One alternative economic institution that is considered in detail in the volume is workers' cooperatives -- systems where the cooperative owns the capital of the enterprise and democratic rules of decision-making permit cooperative members to define work rules and income distributions. Karl Ove Moene explores this institutional variant in his contribution. Here is how Elster and Moene introduce the idea of a cooperative in the introduction:
What is a cooperative? The answer to the question might seem obvious: A cooperative is a firm in which the workers own the means of production and have full control over all economic decisions. Yet the answer, as it stands, is ambiguous and incomplete. It fails to capture the variety and complexity of existing cooperatives. (22)A more complete and differentiated taxonomy of cooperatives is needed, since variations in institutional design can have very large consequences for the behavior of the overall institution.

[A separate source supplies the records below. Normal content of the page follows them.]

theorem State.orderlyStop_only (s : State) :
    Only [.mode, .log, .net, .ses, .store, .power, .reg, .start, .outputs, .media, .journal, .watch, .fw] s (State.orderlyStop s) := by
  unfold State.orderlyStop
  repeat' (first
    | with_reducible exact Only.refl _ _ | with_reducible assumption
    | ((with_reducible show areasIn _ _ = true); exact rfl) | (extract_lets +onlyGivenNames _x; first
      | (rename State => _y; refine Only.bring _y ?_ ?_; rotate_left; clear_value _y; intro _; rotate_right; subst _y)
      | (rename _ × State => _y; refine Only.bringSnd _y ?_ ?_; rotate_left; clear_value _y; intro _; rotate_right; subst _y)
      | skip)
    | with_reducible apply Only.ite | (apply Only.into; first
      | with_reducible apply State.quiesce_only
      | with_reducible apply State.stopRecord_only))

theorem State.coldFields_only (env : StartEnv) (dram : Bytes) (s : State) :
    Only [.mode, .cfg, .log, .admin, .net, .time, .ses, .store, .power, .reg, .start, .outputs, .media, .journal, .watch, .sec, .fw] s (State.coldFields env dram s) := by
  unfold State.coldFields
  repeat' (first
    | with_reducible exact Only.refl _ _ | with_reducible assumption
    | ((with_reducible show areasIn _ _ = true); exact rfl) | (extract_lets +onlyGivenNames _x; first
      | (rename State => _y; refine Only.bring _y ?_ ?_; rotate_left; clear_value _y; intro _; rotate_right; subst _y)
      | (rename _ × State => _y; refine Only.bringSnd _y ?_ ?_; rotate_left; clear_value _y; intro _; rotate_right; subst _y)
      | skip)
    | (simp only [Only.updated]; with_reducible refine Updated.of ?_ rfl ?_ ?_ ?_ ?_ ?_ ?_ ?_ ?_ ?_ ?_ ?_ ?_ ?_ ?_ ?_ ?_ ?_ ?_ ?_ ?_)
    | with_reducible exact .inr rfl | exact .inl rfl | split)

theorem State.noteJunction_only (j : Int) (s : State) :
    Only [.admin, .power] s (State.noteJunction j s) := by
  unfold State.noteJunction
  repeat' (first
    | with_reducible exact Only.refl _ _ | ((with_reducible show areasIn _ _ = true); exact rfl)
    | (apply Only.into; first
      | with_reducible apply State.modPower_only
      | with_reducible apply State.modAdmin_only))

theorem State.coldClear_only (env : StartEnv) (s : State) :
    Only [.mode, .draws, .cfg, .log, .admin, .net, .time, .ses, .store, .power, .reg, .start, .outputs, .media, .journal, .watch, .sec, .fw] s (State.coldClear env s) := by
  unfold State.coldClear
  repeat' (first
    | with_reducible exact Only.refl _ _ | with_reducible assumption
    | ((with_reducible show areasIn _ _ = true); exact rfl) | with_reducible apply Only.ite | (apply Only.into; first
      | with_reducible apply State.random_only
      | (with_reducible apply State.random_only_eq; assumption)
      | with_reducible apply State.settle_only
      | with_reducible apply State.coldFields_only
      | with_reducible apply State.noteJunction_only
      | with_reducible apply State.deferEvent_only)
    | split)

theorem State.beginCold_only (source : StartSource) (env : StartEnv) (s : State) :
    Only [.mode, .draws, .cfg, .log, .admin, .net, .time, .ses, .store, .power, .reg, .start, .outputs, .media, .journal, .watch, .sec, .fw] s (State.beginCold source env s) := by
  unfold State.beginCold
  repeat' (first
    | with_reducible exact Only.refl _ _ | ((with_reducible show areasIn _ _ = true); exact rfl)
    | (apply Only.into; first
      | with_reducible apply State.beginRun_only
      | with_reducible apply State.coldClear_only))

theorem State.restartCold_only (s : State) :
    Only [.mode, .clock, .draws, .cfg, .log, .admin, .net, .time, .ses, .store, .power, .reg, .start, .outputs, .media, .journal, .watch, .sec, .fw, .startCount] s (State.restartCold s) := by
  unfold State.restartCold
  repeat' (first
    | with_reducible exact Only.refl _ _ | with_reducible assumption
    | ((with_reducible show areasIn _ _ = true); exact rfl) | (extract_lets +onlyGivenNames _x; first
      | (rename State => _y; refine Only.bring _y ?_ ?_; rotate_left; clear_value _y; intro _; rotate_right; subst _y)
      | (rename _ × State => _y; refine Only.bringSnd _y ?_ ?_; rotate_left; clear_value _y; intro _; rotate_right; subst _y)
      | skip)
    | (apply Only.into; first
      | with_reducible apply State.orderlyStop_only
      | with_reducible apply State.runStart_only
      | with_reducible apply State.beginCold_only
      | with_reducible apply State.waitUntil_only))

theorem State.beginWarm_only (source : StartSource) (env : StartEnv) (s : State) :
    Only [.mode, .draws, .log, .admin, .net, .ses, .store, .power, .reg, .start, .outputs, .media, .journal, .watch, .sec, .fw] s (State.beginWarm source env s) := by
  unfold State.beginWarm
  repeat' (first
    | with_reducible exact Only.refl _ _ | ((with_reducible show areasIn _ _ = true); exact rfl)
    | (apply Only.into; first
      | with_reducible apply State.beginRun_only
      | with_reducible apply State.orderlyStop_only))

theorem State.afterPlain_only (was : List (Option (Bytes × Nat))) (op : AdminOp) (s : State) :
    Only [.mode, .clock, .draws, .cfg, .log, .admin, .net, .time, .ses, .store, .power, .reg, .start, .outputs, .media, .journal, .watch, .sec, .fw, .startCount] s (State.afterPlain was op s) := by
  unfold State.afterPlain
  repeat' (first
    | with_reducible exact Only.refl _ _ | with_reducible assumption
    | ((with_reducible show areasIn _ _ = true); exact rfl) | with_reducible apply Only.ite | (apply Only.into; first
      | with_reducible apply State.runStart_only
      | with_reducible apply State.beginWarm_only
      | with_reducible apply State.restartCold_only
      | with_reducible apply State.dropSession_only
      | with_reducible apply State.dropSessions_only)
    | split)

theorem State.afterOp_only (was : List (Option (Bytes × Nat))) (op : AdminOp) (s : State) :
    Only [.mode, .clock, .draws, .cfg, .log, .admin, .net, .time, .ses, .store, .power, .reg, .start, .outputs, .media, .journal, .watch, .sec, .fw, .startCount] s (State.afterOp was op s) := by
  unfold State.afterOp
  repeat' (first
    | with_reducible exact Only.refl _ _ | with_reducible assumption
    | ((with_reducible show areasIn _ _ = true); exact rfl) | with_reducible apply Only.ite | (apply Only.into; first
      | with_reducible apply State.afterActivate_only
      | with_reducible apply State.afterPlain_only))

theorem State.aged_only (mac : Mac) (s : State) :
    Only [.clock, .net] s (State.aged mac s) := by
  unfold State.aged
  repeat' (first
    | with_reducible exact Only.refl _ _ | with_reducible assumption
    | ((with_reducible show areasIn _ _ = true); exact rfl) | (apply Only.into; first
      | with_reducible apply State.modNet_only
      | with_reducible apply State.waitUntil_only)
    | split)

theorem State.awaken_only (source : Nat) (s : State) :
    Only [.mode, .log, .admin, .net, .ses, .store, .power, .reg, .start, .outputs, .media, .watch] s (State.awaken source s) := by
  unfold State.awaken
  repeat' (first
    | with_reducible exact Only.refl _ _ | with_reducible assumption
    | ((with_reducible show areasIn _ _ = true); exact rfl) | (extract_lets +onlyGivenNames _x; first
      | (rename State => _y; refine Only.bring _y ?_ ?_; rotate_left; clear_value _y; intro _; rotate_right; subst _y)
      | (rename _ × State => _y; refine Only.bringSnd _y ?_ ?_; rotate_left; clear_value _y; intro _; rotate_right; subst _y)
      | skip)
    | with_reducible apply Only.ite | (apply Only.into; first
      | with_reducible apply State.modPower_only
      | with_reducible apply State.setMode_only
      | with_reducible apply State.modStart_only
      | with_reducible apply State.recordStart_only
      | with_reducible apply State.event_only
      | with_reducible apply State.startWatch_only
      | with_reducible apply State.openService_only))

Here are some of the ways that cooperatives vary in the historical record:
- Full ownership by workers or just workers' control over decisions? (22)
- Equal ownership rights or stratified ownership rights? (24)
- Shop-floor democracy for all workers, or professional management team selected by the workers? (24)
- Static business environment or rapidly changing business environment? (27)
- Large firms or small firms? (27)
- Production process that permits high/low level of monitoring by other workers (27)
Elster and Moene suggest that these variations of internal design and external business and technical environment make a large difference to the effectiveness of cooperative firms.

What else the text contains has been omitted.